── RECORDED INFORMATION

/-- R78, with R254 in order 4, R305-R307 in orders 7 and 8 and R319 for a failing peer: the first failed check of a
scalar access is the trap it takes, with `eval` the address, no register and no byte written; each clause assumes that
the checks before it have passed. A race is logged with every earlier access that it is one with, an uncorrectable line
once. A store waits for a cell while a tag
drains. An access for which none of it holds passes, with the effect that `ScalarLoads` and `ScalarStores` state. -/
def Obligations.ScalarAccessChecks : Prop :=
  ∀ (s : State) (d a : SReg) (z : Size) (o : BitVec 12) (store sign : Bool),
    let va := s.reg a + wrap64 o.toInt
    let n := sizeBytes z
    let me := s.myAccess
    let i : Instr := if store then .sts d a z o else if sign then .lds d a z o else .ldu d a z o
    (va.toNat % n ≠ 0 → Traps i s .misaligned va)
    ∧ (va.toNat % n = 0 → s.page s.me.part s.me.mode va.toNat = none → Traps i s .notPresent va)
    ∧ (va.toNat % n = 0 → ∀ g, s.page s.me.part s.me.mode va.toNat = some g →
        let l := s.locate me g
        let need := store = true ∧ s.needsCell me g = true
        let odd := g.format ≠ 0 ∨ (g.tagged = true ∧ dramTop ≤ g.pa)
        let live := g.tagged = true → s.me.ctx = 0 ∨ Sparse.get .free s.me.ctx.toNat s.myPart.tags = .live
        let unread := store = false ∧ s.lost l = true
        let reads := store = false ∨ need
        (s.permits s.me.part s.me.mode g (!store) store false = false → Traps i s .permission va)
        ∧ (s.permits s.me.part s.me.mode g (!store) store false = true →
          (odd → Traps i s .format va)
          ∧ (¬ odd → ¬ live → Traps i s .tag va)
          ∧ (¬ odd → live → need → s.myPart.takeCell = none →
              (s.myPart.drainPending = false → Traps i s .cellStore va)
              ∧ (s.myPart.drainPending = true → Becomes i s { s.me with wait := .cell }))
          ∧ (¬ odd → live → (need → s.myPart.takeCell.isSome) →
              ((∃ r, s.rival g l n store r) →
                ∃ u, LoggedRaces s u (.strand s.cur) (s.rival g l n store) ∧ TrapsFrom i s u .race va)
              ∧ ((∀ r, ¬ s.rival g l n store r) →
                (unread → Traps i s .poison va)
                ∧ (¬ unread → reads → s.broken l = true → ∃ u, FoundBad s u (l / 64) ∧ TrapsFrom i s u .poison va)
                ∧ (¬ unread → s.broken l = false ∨ ¬ reads → s.marked l = true → Traps i s .poison va)
                ∧ (¬ unread → s.broken l = false ∨ ¬ reads → s.marked l = false →
                    s.check me va.toNat n (!store) store = .ok g)))))
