@[simp] theorem State.setCx_strands (s : State) (x : Nat) (c : Complex) : (s.setCx x c).strands = s.strands := rfl
@[simp] theorem State.setCx_parts (s : State) (x : Nat) (c : Complex) : (s.setCx x c).parts = s.parts := rfl
@[simp] theorem State.setCx_mem (s : State) (x : Nat) (c : Complex) : (s.setCx x c).mem = s.mem := rfl
@[simp] theorem State.setCx_lineKey (s : State) (x : Nat) (c : Complex) : (s.setCx x c).lineKey = s.lineKey := rfl
@[simp] theorem State.setCx_keyLoads (s : State) (x : Nat) (c : Complex) : (s.setCx x c).keyLoads = s.keyLoads := rfl
@[simp] theorem State.setCx_keyBytes (s : State) (x : Nat) (c : Complex) : (s.setCx x c).keyBytes = s.keyBytes := rfl
@[simp] theorem State.setCx_poison (s : State) (x : Nat) (c : Complex) : (s.setCx x c).poison = s.poison := rfl
@[simp] theorem State.setCx_badLines (s : State) (x : Nat) (c : Complex) : (s.setCx x c).badLines = s.badLines := rfl
@[simp] theorem State.setCx_copies (s : State) (x : Nat) (c : Complex) : (s.setCx x c).copies = s.copies := rfl
@[simp] theorem State.setCx_order (s : State) (x : Nat) (c : Complex) : (s.setCx x c).order = s.order := rfl
@[simp] theorem State.setCx_clock (s : State) (x : Nat) (c : Complex) : (s.setCx x c).clock = s.clock := rfl
@[simp] theorem State.setCx_psel (s : State) (x : Nat) (c : Complex) : (s.setCx x c).psel = s.psel := rfl
@[simp] theorem State.setCx_mvec (s : State) (x : Nat) (c : Complex) : (s.setCx x c).mvec = s.mvec := rfl
@[simp] theorem State.setCx_qpwrOn (s : State) (x : Nat) (c : Complex) : (s.setCx x c).qpwrOn = s.qpwrOn := rfl
@[simp] theorem State.setCx_qpwrReady (s : State) (x : Nat) (c : Complex) : (s.setCx x c).qpwrReady = s.qpwrReady := rfl
@[simp] theorem State.setCx_clockStep (s : State) (x : Nat) (c : Complex) : (s.setCx x c).clockStep = s.clockStep := rfl
@[simp] theorem State.setCx_time (s : State) (x : Nat) (c : Complex) : (s.setCx x c).time = s.time := rfl
@[simp] theorem State.setCx_steppedAt (s : State) (x : Nat) (c : Complex) : (s.setCx x c).steppedAt = s.steppedAt := rfl
@[simp] theorem State.setCx_coolAt (s : State) (x : Nat) (c : Complex) : (s.setCx x c).coolAt = s.coolAt := rfl
@[simp] theorem State.setCx_stage (s : State) (x : Nat) (c : Complex) : (s.setCx x c).stage = s.stage := rfl
@[simp] theorem State.setCx_failCode (s : State) (x : Nat) (c : Complex) : (s.setCx x c).failCode = s.failCode := rfl
@[simp] theorem State.setCx_halted (s : State) (x : Nat) (c : Complex) : (s.setCx x c).halted = s.halted := rfl
@[simp] theorem State.setCx_hostBox (s : State) (x : Nat) (c : Complex) : (s.setCx x c).hostBox = s.hostBox := rfl
@[simp] theorem State.setCx_monBox (s : State) (x : Nat) (c : Complex) : (s.setCx x c).monBox = s.monBox := rfl
@[simp] theorem State.setCx_fwA (s : State) (x : Nat) (c : Complex) : (s.setCx x c).fwA = s.fwA := rfl
@[simp] theorem State.setCx_fwB (s : State) (x : Nat) (c : Complex) : (s.setCx x c).fwB = s.fwB := rfl
@[simp] theorem State.setCx_activeB (s : State) (x : Nat) (c : Complex) : (s.setCx x c).activeB = s.activeB := rfl
@[simp] theorem State.setCx_committed (s : State) (x : Nat) (c : Complex) : (s.setCx x c).committed = s.committed := rfl
@[simp] theorem State.setCx_rollback (s : State) (x : Nat) (c : Complex) : (s.setCx x c).rollback = s.rollback := rfl
@[simp] theorem State.setCx_log (s : State) (x : Nat) (c : Complex) : (s.setCx x c).log = s.log := rfl
@[simp] theorem State.setCx_dusk (s : State) (x : Nat) (c : Complex) : (s.setCx x c).dusk = s.dusk := rfl
@[simp] theorem State.setCx_msix (s : State) (x : Nat) (c : Complex) : (s.setCx x c).msix = s.msix := rfl
@[simp] theorem State.setCx_peers (s : State) (x : Nat) (c : Complex) : (s.setCx x c).peers = s.peers := rfl
@[simp] theorem State.setCx_removed (s : State) (x : Nat) (c : Complex) : (s.setCx x c).removed = s.removed := rfl
@[simp] theorem State.setCx_linksDown (s : State) (x : Nat) (c : Complex) : (s.setCx x c).linksDown = s.linksDown := rfl
@[simp] theorem State.setCx_losing (s : State) (x : Nat) (c : Complex) : (s.setCx x c).losing = s.losing := rfl
@[simp] theorem State.setCx_pageHome (s : State) (x : Nat) (c : Complex) : (s.setCx x c).pageHome = s.pageHome := rfl
@[simp] theorem State.setCx_pageMoves (s : State) (x : Nat) (c : Complex) : (s.setCx x c).pageMoves = s.pageMoves := rfl
@[simp] theorem State.setCx_windowAt (s : State) (x : Nat) (c : Complex) : (s.setCx x c).windowAt = s.windowAt := rfl
@[simp] theorem State.setCx_pageUse (s : State) (x : Nat) (c : Complex) : (s.setCx x c).pageUse = s.pageUse := rfl
@[simp] theorem State.setCx_errors (s : State) (x : Nat) (c : Complex) : (s.setCx x c).errors = s.errors := rfl
@[simp] theorem State.setCx_lasting (s : State) (x : Nat) (c : Complex) : (s.setCx x c).lasting = s.lasting := rfl
@[simp] theorem State.setCx_spares (s : State) (x : Nat) (c : Complex) : (s.setCx x c).spares = s.spares := rfl
@[simp] theorem State.setCx_retired (s : State) (x : Nat) (c : Complex) : (s.setCx x c).retired = s.retired := rfl
@[simp] theorem State.setCx_cur (s : State) (x : Nat) (c : Complex) : (s.setCx x c).cur = s.cur := rfl
@[simp] theorem State.setCx_turns (s : State) (x : Nat) (c : Complex) : (s.setCx x c).turns = s.turns := rfl
@[simp] theorem State.setCx_agenda (s : State) (x : Nat) (c : Complex) : (s.setCx x c).agenda = s.agenda := rfl
@[simp] theorem State.setCx_freeCount (s : State) (x : Nat) (c : Complex) : (s.setCx x c).freeCount = s.freeCount := rfl
@[simp] theorem State.setCx_nextId (s : State) (x : Nat) (c : Complex) : (s.setCx x c).nextId = s.nextId := rfl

────

:: EXERCISE GOAL ::
Among the lines above, return those that contain the string "tagged".

:: WRITTEN ANSWER ::
        let odd := g.format ≠ 0 ∨ (g.tagged = true ∧ dramTop ≤ g.pa)
        let live := g.tagged = true → s.me.ctx = 0 ∨ Sparse.get .free s.me.ctx.toNat s.myPart.tags = .live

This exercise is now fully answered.